▸ **PROMPT**: Would you return, word for word, the lines of the data below from the line with "due := true" through the line with "1 by omega)]", and no others?

▸ **GIVEN INFORMATION**:
○ ○ ○ ○ ○ ○ ○
-- ==== Sys2Proof/Tests/Slice0.lean ====
section
/-! SUPPORT. Tests on small states, with results from the spec's worked examples, and for each statement with hypotheses a
state and operands that meet them. -/

namespace Sys2Proof.Tests

open Sys2Proof.Machine

/-! ## Small states -/

/-- Seconds and ticks as one count. -/
def at_ (seconds ticks : Nat) : Ticks := BitVec.ofNat 56 (seconds * 16777216 + ticks)

/-- The state after a command; the part never stops. -/
def after (c : Instr) (s : State) : State :=
  match exec c s with
  | .next t => t
  | _ => s

/-- Power-on with the timebase in a state, at a time and in an epoch. -/
def withTime (st : TbState) (time : Ticks) (epoch : Epoch) : State :=
  State.reset.setTb { Timebase.reset with state := st, time := time, epoch := epoch }

/-- RUNNING at 100 s in epoch 5. -/
def running : State := withTime .running (at_ 100 0) 5

/-- RUNNING with the trim pair of section 1.5 (W = 1 s, T = +3) in force and `i` cycles of the window counted. -/
def trimmed (i : Nat) : State :=
  running.setTb { running.tb with inForce := { negative := false, magnitude := 3, window := .one }, position := i }

/-- The slew of section 1.6: −12 ticks of −40 are left at s = 4, after `count` counting cycles. -/
def slew (count : Nat) (deferred : Bool) : Slew :=
  { remainder := -12, rate := 4, count := count, start := -40, deferred := deferred }

/-- The same slew in the trimmed window. -/
def slewing (i count : Nat) (deferred : Bool) : State :=
  (trimmed i).setTb { (trimmed i).tb with state := .slewing (slew count deferred) }

/-- An edge-aligned load to 1,000 s that waits for CAP0. -/
def wait (frozen : Bool) : EdgeWait := { target := at_ 1000 0, line := 0, frozen := frozen }

/-- CAP0 as in section 2.6 (d = 0, q = 4, rising, logged), with `count` samples of a rising run taken and one due. -/
def pulseLine (count : Nat) : CapLine :=
  { CapLine.reset with
    enabled := true
    qualMinus1 := 3
    log := true
    level := some .low
    run := some { candidate := .high, time := 0, epoch := 0, frozen := true, count := count }
    due := true }

/-- A state with capture line 0 as given and all sampled input pins HIGH. -/
def withLine (l : CapLine) (s : State) : State :=
  (s.setCap (s.cap.set 0 l)).setPins { s.pins with sampled := { cap := 63, grd := 3, csLow := false } }

/-- Section 2.6 in the cycle of the fourth high sample. -/
def pulse : State := withLine (pulseLine 3) (withTime (.awaitEdge (wait true)) 0 0)

/-- A plan: SET of line 3, FIRE_LATE, notify, at a due time. -/
def plan (due : Ticks) (cadence : Cadence) : Plan :=
  { cadence := cadence, due := due, deed := .set 3, late := .fireLate, link := none, notify := true,
    epochBound := false }
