-- ==== Sys2Proof/Laws/Operands.lean ====
section
/-! SUPPORT. The operand forms and the flag writes, and what the byte sequences of an instruction do: every case,
said once. -/

namespace Sys2Proof.Machine

/-! ### Operands and flags -/

@[simp] theorem addrOperand_toNat (nnn : BitVec 12) : (addrOperand nnn).toNat = nnn.toNat := by
  simp [addrOperand]; have := nnn.isLt; omega

@[simp] theorem blockRegs_length (x : RegIx) (s : State) : (blockRegs x s).length = x.toNat + 1 := by
  simp [blockRegs, blockLength]

/-- The block holds each register up to Vx at its own place. -/
theorem blockRegs_getD (x : RegIx) (s : State) (r : RegIx) (h : r.toNat ≤ x.toNat) :
    (blockRegs x s).getD r.toNat 0 = s.reg r := by
  simp [blockRegs, blockLength, List.getD, List.getElem?_map, List.getElem?_range (show r.toNat < x.toNat + 1 by omega)]

theorem range_map_getD (f : Nat → Byte) (n k : Nat) (h : k < n) : ((List.range n).map f).getD k 0 = f k := by
  simp [List.getD, List.getElem?_map, List.getElem?_range h]

theorem sub_toNat (a b : Byte) : (a - b).toNat = (a.toNat + 256 - b.toNat) % 256 := by
  rw [BitVec.toNat_sub]; have := b.isLt; congr 1; omega

theorem sameRegsBut_setReg (s : State) (x : RegIx) (b : Byte) : sameRegsBut [x] s (s.setReg x b) := by
  intro r hr; simp at hr; simp [State.reg_setReg, hr]

theorem setFlagThenReg_same (x : RegIx) (r f : Byte) (s : State) : (setFlagThenReg x r f s).reg x = r := by
  simp [setFlagThenReg]

theorem setFlagThenReg_flag {x : RegIx} (r f : Byte) (s : State) (h : x ≠ 0xF) :
    (setFlagThenReg x r f s).reg 0xF = f := by
  rw [setFlagThenReg, State.reg_setReg_ne _ _ (Ne.symm h), State.reg_setReg, if_pos rfl]

theorem sameRegsBut_setFlagThenReg (x : RegIx) (r f : Byte) (s : State) :
    sameRegsBut [x, 0xF] s (setFlagThenReg x r f s) := by
  intro q hr; simp at hr; simp [setFlagThenReg, State.reg_setReg, hr]

theorem unchangedBut_setFlagThenReg (x : RegIx) (r f : Byte) (s : State) :
    unchangedBut [.regs] s (setFlagThenReg x r f s) :=
  unchangedBut_trans (unchangedBut_setReg _ _ _) (unchangedBut_setReg _ _ _)

/-! ### Byte sequences, every case -/

/-- The byte writes of an instruction: all of them, or the fault of the first address outside memory and the writes
before it as the free value says. -/
theorem storeSeq_cases (a : Nat) (bs : List Byte) (s : State) :
    storeSeq a bs s = s.setMem (writeSeq allLand 0 a bs s.mem).1 ∨
    (4096 < a + bs.length ∧ bs ≠ [] ∧ storeSeq a bs s = raise (accessFault (max a 4096))
      (s.setMem (writeSeq (Config.partialEffect s.draws) 0 a bs s.mem).1).nextDraw) := by
  by_cases h : a + bs.length ≤ 4096
  · exact Or.inl (storeSeq_in s h)
  · by_cases hb : bs = []
    · subst hb; left; rfl
    · exact Or.inr ⟨by omega, hb, storeSeq_out s hb h⟩

/-- The byte reads of an instruction into registers: all of them, or the fault of the first address outside memory and
the registers before it as the free value says. -/
theorem loadSeq_cases (a n : Nat) (s : State) :
    (∃ bs, loadSeq a n s = loadRegs allLand 0 bs s ∧ bs.length = n) ∨
    (∃ bs, 4096 < a + n ∧ loadSeq a n s = raise (accessFault (max a 4096))
      (loadRegs (Config.partialEffect s.draws) 0 bs s).nextDraw ∧ bs.length ≤ n) := by
  by_cases h : a + n ≤ 4096
  · exact Or.inl ⟨_, loadSeq_in s h, by simp⟩
  · by_cases hb : n = 0
    · subst hb; left; exact ⟨[], rfl, rfl⟩
    · refine Or.inr ⟨_, by omega, loadSeq_out s (by omega) h, ?_⟩
      simp only [List.length_map, List.length_range, Config.memSize]; omega

theorem unchangedBut_storeSeq (a : Nat) (bs : List Byte) (s : State) :
    unchangedBut [.memory, .status, .draws] s (storeSeq a bs s) := by
  rcases storeSeq_cases a bs s with h | ⟨_, _, h⟩ <;> rw [h] <;> apply unchangedBut_intro <;> simp [raise]

theorem unchangedBut_loadSeq (a n : Nat) (s : State) :
    unchangedBut [.regs, .status, .draws] s (loadSeq a n s) := by
  rcases loadSeq_cases a n s with ⟨l, h, _⟩ | ⟨l, _, h, _⟩ <;> rw [h]
  · exact unchangedBut_mono (unchangedBut_loadRegs _ _ _ _) (by simp)
  · have h1 := unchangedBut_loadRegs (Config.partialEffect s.draws) 0 l s
    generalize loadRegs _ _ _ _ = u at *
    refine unchangedBut_trans (unchangedBut_mono h1 (by simp)) ?_
    apply unchangedBut_intro <;> simp [raise]

theorem sameBytesOutside_storeSeq (a : Nat) (bs : List Byte) {s : State} (hw : Memory.wf s.mem = true) :
    sameBytesOutside a bs.length s (storeSeq a bs s) := by
  intro c hc
  rcases storeSeq_cases a bs s with h | ⟨_, _, h⟩ <;> rw [h]
  · rw [State.byteAt_setMem, writeSeq_read _ _ _ _ hw, if_neg (by rintro ⟨h1, h2, _⟩; exact hc ⟨h1, h2⟩)]; rfl
  · simp only [raise_byteAt, State.byteAt_nextDraw, State.byteAt_setMem]
    rw [writeSeq_read _ _ _ _ hw, if_neg (by rintro ⟨h1, h2, _⟩; exact hc ⟨h1, h2⟩)]; rfl

theorem storeSeq_wf (a : Nat) (bs : List Byte) {s : State} (hw : Memory.wf s.mem = true) :
    Memory.wf (storeSeq a bs s).mem = true := by
  rcases storeSeq_cases a bs s with h | ⟨_, _, h⟩ <;> rw [h]
  · exact writeSeq_wf _ _ _ _ hw
  · exact writeSeq_wf _ _ _ _ hw

@[simp] theorem loadSeq_mem (a n : Nat) (s : State) : (loadSeq a n s).mem = s.mem := by
  rcases loadSeq_cases a n s with ⟨l, h, _⟩ | ⟨l, _, h, _⟩ <;> rw [h]
  · rw [loadRegs_rest]
  · rw [loadRegs_rest]; rfl

/-- A sprite's bytes when none is outside memory, and when there is none to read. -/
theorem readSeq_block (s : State) (n : Nat) (h : n = 0 ∨ s.i.toNat + n ≤ 4096) :
    readSeq s.mem (indexBase s) n = ((List.range n).map fun k => s.byteAt (s.i.toNat + k), none) := by
  rcases h with rfl | h
  · rfl
  · exact readSeq_in _ _ _ h

end Sys2Proof.Machine
end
○ ○ ○ ○ ○ ○ ○
▸ **COMPLETED TASK**:
    due := true }

/-- A state with capture line 0 as given and all sampled input pins HIGH. -/
def withLine (l : CapLine) (s : State) : State :=
  (s.setCap (s.cap.set 0 l)).setPins { s.pins with sampled := { cap := 63, grd := 3, csLow := false } }

/-- Section 2.6 in the cycle of the fourth high sample. -/
def pulse : State := withLine (pulseLine 3) (withTime (.awaitEdge (wait true)) 0 0)

/-- A plan: SET of line 3, FIRE_LATE, notify, at a due time. -/
def plan (due : Ticks) (cadence : Cadence) : Plan :=
  { cadence := cadence, due := due, deed := .set 3, late := .fireLate, link := none, notify := true,
    epochBound := false }
-- ==== Sys2Proof/Laws/Operands.lean ====
section
/-! SUPPORT. The operand forms and the flag writes, and what the byte sequences of an instruction do: every case,
said once. -/

namespace Sys2Proof.Machine

/-! ### Operands and flags -/

@[simp] theorem addrOperand_toNat (nnn : BitVec 12) : (addrOperand nnn).toNat = nnn.toNat := by
  simp [addrOperand]; have := nnn.isLt; omega

@[simp] theorem blockRegs_length (x : RegIx) (s : State) : (blockRegs x s).length = x.toNat + 1 := by
  simp [blockRegs, blockLength]

/-- The block holds each register up to Vx at its own place. -/
theorem blockRegs_getD (x : RegIx) (s : State) (r : RegIx) (h : r.toNat ≤ x.toNat) :
    (blockRegs x s).getD r.toNat 0 = s.reg r := by
  simp [blockRegs, blockLength, List.getD, List.getElem?_map, List.getElem?_range (show r.toNat < x.toNat + 1 by omega)]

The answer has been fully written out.